--- Records supplied Enclosed Below ---
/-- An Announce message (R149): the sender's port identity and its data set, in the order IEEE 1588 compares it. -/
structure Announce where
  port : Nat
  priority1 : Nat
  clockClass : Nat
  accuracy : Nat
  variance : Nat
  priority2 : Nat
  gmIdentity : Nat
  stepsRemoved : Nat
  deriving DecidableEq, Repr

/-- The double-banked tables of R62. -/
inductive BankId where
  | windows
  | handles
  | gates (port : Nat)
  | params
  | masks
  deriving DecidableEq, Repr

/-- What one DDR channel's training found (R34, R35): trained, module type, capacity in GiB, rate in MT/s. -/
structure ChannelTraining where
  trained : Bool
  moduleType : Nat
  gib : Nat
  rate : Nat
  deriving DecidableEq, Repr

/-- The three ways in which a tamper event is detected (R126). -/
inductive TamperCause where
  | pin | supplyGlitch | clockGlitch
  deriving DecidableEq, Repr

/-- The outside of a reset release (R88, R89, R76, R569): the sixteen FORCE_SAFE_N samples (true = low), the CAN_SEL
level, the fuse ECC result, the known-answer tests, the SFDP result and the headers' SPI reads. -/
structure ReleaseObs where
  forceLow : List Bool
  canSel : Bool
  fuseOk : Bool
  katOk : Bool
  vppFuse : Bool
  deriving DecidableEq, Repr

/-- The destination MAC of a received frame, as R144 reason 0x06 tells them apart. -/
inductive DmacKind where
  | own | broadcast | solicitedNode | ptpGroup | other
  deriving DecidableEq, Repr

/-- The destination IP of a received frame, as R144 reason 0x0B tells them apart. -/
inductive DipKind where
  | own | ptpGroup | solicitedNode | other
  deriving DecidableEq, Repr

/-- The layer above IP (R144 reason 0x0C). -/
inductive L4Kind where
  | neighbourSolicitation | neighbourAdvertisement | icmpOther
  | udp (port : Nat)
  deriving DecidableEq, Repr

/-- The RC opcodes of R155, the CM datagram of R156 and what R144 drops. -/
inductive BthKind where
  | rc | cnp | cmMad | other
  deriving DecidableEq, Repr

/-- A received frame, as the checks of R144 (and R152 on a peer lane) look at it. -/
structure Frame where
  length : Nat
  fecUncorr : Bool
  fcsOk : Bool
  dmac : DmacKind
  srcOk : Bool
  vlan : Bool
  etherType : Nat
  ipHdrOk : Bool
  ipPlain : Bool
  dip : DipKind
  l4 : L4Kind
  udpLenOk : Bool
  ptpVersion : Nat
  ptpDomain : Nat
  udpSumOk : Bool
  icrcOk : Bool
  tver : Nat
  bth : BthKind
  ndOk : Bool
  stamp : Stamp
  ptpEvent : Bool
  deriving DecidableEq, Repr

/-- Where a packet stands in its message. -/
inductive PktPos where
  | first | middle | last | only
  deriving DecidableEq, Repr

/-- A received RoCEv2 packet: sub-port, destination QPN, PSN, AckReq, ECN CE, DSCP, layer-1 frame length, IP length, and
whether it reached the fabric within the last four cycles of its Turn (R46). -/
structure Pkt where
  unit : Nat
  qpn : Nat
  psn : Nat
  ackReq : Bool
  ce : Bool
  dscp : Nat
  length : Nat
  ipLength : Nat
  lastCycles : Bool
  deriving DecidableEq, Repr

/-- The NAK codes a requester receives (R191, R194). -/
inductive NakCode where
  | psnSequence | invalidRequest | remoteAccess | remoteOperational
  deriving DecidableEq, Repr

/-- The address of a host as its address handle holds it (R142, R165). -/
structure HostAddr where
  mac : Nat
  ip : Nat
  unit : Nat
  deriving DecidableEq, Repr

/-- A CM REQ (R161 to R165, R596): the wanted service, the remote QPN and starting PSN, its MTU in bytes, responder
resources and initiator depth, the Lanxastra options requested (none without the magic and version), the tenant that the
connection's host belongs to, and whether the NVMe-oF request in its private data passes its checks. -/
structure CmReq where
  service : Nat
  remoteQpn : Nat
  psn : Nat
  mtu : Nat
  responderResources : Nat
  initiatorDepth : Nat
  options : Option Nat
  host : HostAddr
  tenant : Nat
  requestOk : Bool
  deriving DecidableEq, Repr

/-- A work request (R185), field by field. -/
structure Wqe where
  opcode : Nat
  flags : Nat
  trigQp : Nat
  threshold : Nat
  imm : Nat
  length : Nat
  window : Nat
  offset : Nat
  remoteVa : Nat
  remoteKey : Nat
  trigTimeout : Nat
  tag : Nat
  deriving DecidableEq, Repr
--- End of Enclosed Records supplied ---
--- Records supplied Enclosed Below ---
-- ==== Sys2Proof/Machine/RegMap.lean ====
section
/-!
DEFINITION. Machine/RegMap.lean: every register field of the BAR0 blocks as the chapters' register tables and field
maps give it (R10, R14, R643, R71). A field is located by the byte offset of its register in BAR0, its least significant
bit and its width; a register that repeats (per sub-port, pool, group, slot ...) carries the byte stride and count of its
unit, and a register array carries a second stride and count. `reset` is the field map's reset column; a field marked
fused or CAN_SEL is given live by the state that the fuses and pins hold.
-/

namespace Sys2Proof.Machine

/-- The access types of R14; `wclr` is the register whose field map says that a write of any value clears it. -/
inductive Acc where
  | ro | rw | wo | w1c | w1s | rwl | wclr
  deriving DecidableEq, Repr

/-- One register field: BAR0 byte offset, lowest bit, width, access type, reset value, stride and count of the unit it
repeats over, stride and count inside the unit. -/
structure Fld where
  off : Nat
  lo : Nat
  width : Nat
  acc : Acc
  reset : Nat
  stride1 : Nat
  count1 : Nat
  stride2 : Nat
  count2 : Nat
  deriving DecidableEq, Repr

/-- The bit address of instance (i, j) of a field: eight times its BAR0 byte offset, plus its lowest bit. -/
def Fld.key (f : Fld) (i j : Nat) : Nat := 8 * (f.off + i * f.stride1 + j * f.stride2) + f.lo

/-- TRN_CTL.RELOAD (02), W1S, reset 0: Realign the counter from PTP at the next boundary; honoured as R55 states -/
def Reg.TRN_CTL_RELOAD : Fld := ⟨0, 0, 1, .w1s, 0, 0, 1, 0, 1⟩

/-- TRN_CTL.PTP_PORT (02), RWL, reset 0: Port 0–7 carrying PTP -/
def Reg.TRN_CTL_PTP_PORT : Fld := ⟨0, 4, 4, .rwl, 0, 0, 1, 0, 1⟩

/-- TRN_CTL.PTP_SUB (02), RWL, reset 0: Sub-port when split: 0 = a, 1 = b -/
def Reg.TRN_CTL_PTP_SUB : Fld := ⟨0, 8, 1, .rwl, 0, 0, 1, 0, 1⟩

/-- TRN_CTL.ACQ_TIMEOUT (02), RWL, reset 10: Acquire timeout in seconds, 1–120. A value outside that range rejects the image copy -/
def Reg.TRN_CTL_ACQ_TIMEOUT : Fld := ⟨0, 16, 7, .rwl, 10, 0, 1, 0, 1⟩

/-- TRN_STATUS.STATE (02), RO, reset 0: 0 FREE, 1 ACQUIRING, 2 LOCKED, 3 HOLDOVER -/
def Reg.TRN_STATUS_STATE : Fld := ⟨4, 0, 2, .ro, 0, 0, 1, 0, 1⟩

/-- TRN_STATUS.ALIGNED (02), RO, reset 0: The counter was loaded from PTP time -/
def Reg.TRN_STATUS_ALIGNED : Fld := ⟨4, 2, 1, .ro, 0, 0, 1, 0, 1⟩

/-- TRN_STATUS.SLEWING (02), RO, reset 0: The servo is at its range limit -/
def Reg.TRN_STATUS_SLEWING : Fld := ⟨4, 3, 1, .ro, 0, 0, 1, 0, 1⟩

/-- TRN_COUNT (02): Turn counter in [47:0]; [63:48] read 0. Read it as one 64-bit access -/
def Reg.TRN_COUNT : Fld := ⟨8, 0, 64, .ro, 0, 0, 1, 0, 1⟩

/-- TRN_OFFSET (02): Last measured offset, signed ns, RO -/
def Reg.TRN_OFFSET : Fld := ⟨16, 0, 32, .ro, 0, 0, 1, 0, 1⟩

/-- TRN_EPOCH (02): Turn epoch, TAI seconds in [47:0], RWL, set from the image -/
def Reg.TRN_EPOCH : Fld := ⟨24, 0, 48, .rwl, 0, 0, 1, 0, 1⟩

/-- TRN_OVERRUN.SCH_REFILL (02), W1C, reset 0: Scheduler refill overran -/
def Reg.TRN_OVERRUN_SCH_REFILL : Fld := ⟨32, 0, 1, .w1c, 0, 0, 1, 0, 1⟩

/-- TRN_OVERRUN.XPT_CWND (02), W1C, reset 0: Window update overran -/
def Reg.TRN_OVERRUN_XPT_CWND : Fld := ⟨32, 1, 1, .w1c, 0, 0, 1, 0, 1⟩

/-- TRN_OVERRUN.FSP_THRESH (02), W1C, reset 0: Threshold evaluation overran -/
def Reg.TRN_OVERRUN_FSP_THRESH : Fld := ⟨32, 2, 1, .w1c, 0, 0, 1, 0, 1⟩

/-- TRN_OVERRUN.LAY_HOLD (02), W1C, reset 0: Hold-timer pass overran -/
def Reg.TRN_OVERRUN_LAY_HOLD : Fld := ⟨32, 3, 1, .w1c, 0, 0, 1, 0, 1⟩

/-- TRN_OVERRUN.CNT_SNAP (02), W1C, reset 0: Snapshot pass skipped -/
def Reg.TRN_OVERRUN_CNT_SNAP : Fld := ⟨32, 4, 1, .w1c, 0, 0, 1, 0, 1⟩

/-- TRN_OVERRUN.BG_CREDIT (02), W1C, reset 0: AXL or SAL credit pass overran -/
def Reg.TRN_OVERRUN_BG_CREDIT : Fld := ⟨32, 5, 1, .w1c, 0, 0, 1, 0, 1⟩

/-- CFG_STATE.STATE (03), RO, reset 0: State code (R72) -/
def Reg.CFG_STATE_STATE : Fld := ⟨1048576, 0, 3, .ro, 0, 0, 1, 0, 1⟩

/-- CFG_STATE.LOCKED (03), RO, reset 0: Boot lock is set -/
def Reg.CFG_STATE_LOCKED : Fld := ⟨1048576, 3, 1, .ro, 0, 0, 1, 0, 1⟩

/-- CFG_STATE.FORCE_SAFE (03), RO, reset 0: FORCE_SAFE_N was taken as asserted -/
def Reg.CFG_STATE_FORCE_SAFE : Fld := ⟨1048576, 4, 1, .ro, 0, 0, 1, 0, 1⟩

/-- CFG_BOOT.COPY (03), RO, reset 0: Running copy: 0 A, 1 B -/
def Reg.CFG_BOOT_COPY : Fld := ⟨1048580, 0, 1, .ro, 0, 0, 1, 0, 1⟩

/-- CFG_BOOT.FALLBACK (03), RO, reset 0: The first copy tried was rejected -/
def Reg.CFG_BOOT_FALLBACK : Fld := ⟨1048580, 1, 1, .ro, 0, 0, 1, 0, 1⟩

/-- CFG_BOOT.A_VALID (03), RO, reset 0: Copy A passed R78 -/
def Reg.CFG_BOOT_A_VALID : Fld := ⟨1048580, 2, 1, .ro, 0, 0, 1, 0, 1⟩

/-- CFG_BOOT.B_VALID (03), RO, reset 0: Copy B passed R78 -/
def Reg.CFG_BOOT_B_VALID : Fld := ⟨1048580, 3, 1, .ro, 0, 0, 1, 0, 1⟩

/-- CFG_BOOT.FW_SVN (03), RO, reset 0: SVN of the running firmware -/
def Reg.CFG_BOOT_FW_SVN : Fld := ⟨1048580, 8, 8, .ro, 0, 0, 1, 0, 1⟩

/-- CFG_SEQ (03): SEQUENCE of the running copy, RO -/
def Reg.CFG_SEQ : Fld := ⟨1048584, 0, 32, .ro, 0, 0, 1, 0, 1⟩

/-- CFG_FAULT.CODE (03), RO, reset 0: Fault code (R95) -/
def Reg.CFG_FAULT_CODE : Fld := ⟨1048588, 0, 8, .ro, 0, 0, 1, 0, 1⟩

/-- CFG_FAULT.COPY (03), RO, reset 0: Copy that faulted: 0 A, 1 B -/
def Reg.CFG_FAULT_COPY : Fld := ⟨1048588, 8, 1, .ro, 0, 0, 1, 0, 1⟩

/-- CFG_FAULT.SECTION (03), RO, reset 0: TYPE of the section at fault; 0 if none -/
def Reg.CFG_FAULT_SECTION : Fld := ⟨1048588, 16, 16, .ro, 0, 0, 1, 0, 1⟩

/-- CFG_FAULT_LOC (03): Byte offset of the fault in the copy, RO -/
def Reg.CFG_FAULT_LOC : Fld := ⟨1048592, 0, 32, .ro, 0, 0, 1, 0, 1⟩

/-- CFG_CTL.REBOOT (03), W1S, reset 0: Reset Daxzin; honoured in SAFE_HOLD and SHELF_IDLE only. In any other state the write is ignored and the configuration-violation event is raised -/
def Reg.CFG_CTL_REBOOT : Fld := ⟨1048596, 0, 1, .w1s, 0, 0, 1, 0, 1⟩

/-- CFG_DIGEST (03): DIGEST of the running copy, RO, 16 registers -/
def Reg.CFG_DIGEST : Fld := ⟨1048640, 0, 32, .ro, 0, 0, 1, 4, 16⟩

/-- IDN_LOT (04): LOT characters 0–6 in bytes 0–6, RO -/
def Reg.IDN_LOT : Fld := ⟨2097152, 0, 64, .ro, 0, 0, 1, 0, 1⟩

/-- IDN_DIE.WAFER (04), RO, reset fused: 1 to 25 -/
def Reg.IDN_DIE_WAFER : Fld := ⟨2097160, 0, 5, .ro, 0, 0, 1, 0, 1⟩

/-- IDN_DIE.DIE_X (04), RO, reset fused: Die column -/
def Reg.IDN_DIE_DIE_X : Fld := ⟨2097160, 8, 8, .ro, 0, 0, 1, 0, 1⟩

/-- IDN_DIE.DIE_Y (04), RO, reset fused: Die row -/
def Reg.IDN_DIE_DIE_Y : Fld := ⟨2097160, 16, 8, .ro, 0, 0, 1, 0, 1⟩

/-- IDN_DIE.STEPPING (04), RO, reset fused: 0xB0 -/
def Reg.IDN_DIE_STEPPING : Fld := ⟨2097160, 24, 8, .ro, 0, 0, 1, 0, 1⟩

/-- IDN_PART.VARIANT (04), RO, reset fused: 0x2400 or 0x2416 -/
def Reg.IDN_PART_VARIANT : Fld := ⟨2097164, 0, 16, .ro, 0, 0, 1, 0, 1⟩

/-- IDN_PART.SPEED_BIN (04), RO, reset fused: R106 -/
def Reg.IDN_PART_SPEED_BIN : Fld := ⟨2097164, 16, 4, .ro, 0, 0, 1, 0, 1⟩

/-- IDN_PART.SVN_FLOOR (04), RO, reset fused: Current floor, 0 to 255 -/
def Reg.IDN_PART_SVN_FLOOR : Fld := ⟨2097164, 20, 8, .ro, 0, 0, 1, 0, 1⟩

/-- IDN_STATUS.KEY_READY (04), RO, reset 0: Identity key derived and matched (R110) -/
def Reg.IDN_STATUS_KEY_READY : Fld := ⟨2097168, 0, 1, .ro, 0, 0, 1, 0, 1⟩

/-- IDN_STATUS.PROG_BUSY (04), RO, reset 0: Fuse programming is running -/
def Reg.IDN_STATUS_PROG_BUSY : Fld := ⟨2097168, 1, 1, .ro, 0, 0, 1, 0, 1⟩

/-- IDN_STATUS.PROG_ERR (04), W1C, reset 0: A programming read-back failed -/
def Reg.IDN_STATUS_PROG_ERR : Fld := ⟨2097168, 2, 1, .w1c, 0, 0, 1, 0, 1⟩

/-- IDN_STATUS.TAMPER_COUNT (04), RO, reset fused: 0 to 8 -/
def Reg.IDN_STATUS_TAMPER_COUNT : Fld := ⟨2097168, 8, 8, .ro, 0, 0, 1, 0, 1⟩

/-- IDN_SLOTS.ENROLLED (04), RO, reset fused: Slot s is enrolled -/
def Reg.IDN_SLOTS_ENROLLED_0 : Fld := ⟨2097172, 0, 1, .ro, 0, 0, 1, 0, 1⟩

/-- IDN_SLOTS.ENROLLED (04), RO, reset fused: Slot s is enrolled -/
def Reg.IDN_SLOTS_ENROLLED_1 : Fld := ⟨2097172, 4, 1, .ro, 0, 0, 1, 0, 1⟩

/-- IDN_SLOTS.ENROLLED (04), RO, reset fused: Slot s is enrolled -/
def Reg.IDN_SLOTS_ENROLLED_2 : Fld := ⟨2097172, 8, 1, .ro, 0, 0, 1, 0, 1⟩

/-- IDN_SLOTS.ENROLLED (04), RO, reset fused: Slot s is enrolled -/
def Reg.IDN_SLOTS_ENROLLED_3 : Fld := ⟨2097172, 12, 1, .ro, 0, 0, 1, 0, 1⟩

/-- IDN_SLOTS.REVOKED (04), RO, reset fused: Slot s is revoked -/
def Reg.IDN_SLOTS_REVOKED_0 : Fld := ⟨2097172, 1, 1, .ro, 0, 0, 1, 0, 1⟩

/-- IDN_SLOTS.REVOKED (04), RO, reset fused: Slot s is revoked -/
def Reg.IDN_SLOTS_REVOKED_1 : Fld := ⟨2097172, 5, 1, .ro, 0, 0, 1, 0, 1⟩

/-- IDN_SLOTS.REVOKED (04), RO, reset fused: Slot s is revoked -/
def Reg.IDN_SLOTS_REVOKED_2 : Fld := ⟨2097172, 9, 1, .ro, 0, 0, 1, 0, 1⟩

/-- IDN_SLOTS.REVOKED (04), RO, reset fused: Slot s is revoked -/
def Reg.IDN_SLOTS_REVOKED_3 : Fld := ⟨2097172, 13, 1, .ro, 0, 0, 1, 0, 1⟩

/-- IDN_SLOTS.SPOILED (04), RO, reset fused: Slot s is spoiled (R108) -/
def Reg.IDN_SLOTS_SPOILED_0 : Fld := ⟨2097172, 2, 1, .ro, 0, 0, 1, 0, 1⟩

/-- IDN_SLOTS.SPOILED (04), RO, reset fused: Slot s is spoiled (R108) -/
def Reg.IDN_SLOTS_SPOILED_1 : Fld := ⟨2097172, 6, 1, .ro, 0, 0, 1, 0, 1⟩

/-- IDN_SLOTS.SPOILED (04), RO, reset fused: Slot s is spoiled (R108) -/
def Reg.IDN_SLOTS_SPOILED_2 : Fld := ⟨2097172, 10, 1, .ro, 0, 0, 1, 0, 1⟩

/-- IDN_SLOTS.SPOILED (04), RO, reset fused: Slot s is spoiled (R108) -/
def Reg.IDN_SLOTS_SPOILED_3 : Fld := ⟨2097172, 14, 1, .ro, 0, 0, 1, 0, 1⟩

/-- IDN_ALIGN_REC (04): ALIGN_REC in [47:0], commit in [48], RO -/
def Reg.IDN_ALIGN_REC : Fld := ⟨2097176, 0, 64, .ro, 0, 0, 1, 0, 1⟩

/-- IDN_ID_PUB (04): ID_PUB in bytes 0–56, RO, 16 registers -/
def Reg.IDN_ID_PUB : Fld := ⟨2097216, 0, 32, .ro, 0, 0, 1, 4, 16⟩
--- End of Enclosed Records supplied ---
--- Records supplied Enclosed Below ---
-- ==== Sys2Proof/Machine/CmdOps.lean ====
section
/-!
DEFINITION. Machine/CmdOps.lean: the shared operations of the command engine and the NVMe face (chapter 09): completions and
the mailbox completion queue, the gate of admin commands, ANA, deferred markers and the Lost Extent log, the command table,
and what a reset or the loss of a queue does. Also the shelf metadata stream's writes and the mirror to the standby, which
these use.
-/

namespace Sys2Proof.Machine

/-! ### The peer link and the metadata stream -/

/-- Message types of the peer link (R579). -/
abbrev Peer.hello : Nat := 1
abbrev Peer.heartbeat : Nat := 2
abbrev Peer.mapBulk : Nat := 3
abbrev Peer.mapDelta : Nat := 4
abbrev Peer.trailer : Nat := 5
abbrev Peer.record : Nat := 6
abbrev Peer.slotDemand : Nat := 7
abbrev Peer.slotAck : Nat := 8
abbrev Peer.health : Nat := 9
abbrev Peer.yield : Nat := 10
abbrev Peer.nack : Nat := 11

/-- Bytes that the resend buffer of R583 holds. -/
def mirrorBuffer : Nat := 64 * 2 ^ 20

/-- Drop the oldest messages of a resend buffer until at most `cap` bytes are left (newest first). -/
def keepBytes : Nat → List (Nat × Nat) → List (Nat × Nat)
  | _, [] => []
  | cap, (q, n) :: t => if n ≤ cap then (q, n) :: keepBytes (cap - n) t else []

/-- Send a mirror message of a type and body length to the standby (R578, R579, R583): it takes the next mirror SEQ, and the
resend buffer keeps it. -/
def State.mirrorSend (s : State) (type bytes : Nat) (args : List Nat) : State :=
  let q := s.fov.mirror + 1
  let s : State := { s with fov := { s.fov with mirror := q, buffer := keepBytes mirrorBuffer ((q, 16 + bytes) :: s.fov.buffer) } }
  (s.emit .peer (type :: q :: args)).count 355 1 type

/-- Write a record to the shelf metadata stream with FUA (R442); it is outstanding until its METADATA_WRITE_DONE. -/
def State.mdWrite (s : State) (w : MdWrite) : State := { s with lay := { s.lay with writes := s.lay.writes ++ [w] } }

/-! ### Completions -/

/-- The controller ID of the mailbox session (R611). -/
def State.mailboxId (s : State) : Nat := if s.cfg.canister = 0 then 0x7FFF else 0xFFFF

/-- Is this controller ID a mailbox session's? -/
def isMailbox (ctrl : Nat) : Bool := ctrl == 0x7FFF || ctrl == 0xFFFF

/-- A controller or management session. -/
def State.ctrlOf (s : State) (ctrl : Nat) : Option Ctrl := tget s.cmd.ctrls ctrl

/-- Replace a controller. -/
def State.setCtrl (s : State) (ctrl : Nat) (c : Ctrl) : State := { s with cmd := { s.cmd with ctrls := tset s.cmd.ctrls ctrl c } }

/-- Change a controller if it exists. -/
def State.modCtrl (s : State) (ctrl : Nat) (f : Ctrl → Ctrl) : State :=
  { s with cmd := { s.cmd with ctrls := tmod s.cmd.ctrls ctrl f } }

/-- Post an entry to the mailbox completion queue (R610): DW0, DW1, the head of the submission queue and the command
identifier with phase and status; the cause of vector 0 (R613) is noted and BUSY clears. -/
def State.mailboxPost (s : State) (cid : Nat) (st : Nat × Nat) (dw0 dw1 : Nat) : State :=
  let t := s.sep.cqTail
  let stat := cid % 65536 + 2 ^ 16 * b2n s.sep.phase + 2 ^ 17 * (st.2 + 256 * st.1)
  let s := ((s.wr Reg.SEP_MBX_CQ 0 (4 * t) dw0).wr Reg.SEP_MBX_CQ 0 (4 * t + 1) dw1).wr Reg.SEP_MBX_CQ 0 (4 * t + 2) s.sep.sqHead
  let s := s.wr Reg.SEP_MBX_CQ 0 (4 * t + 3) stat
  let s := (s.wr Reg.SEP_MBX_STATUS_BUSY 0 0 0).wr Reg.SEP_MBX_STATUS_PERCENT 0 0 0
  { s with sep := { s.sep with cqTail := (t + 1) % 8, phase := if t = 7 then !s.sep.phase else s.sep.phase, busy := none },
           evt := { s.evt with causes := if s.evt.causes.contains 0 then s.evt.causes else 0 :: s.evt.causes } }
--- End of Enclosed Records supplied ---
- What this task involves
Copy out all lines above that include the string "reason".

- Exercise solution
/-- The destination MAC of a received frame, as R144 reason 0x06 tells them apart. -/
/-- The destination IP of a received frame, as R144 reason 0x0B tells them apart. -/
/-- The layer above IP (R144 reason 0x0C). -/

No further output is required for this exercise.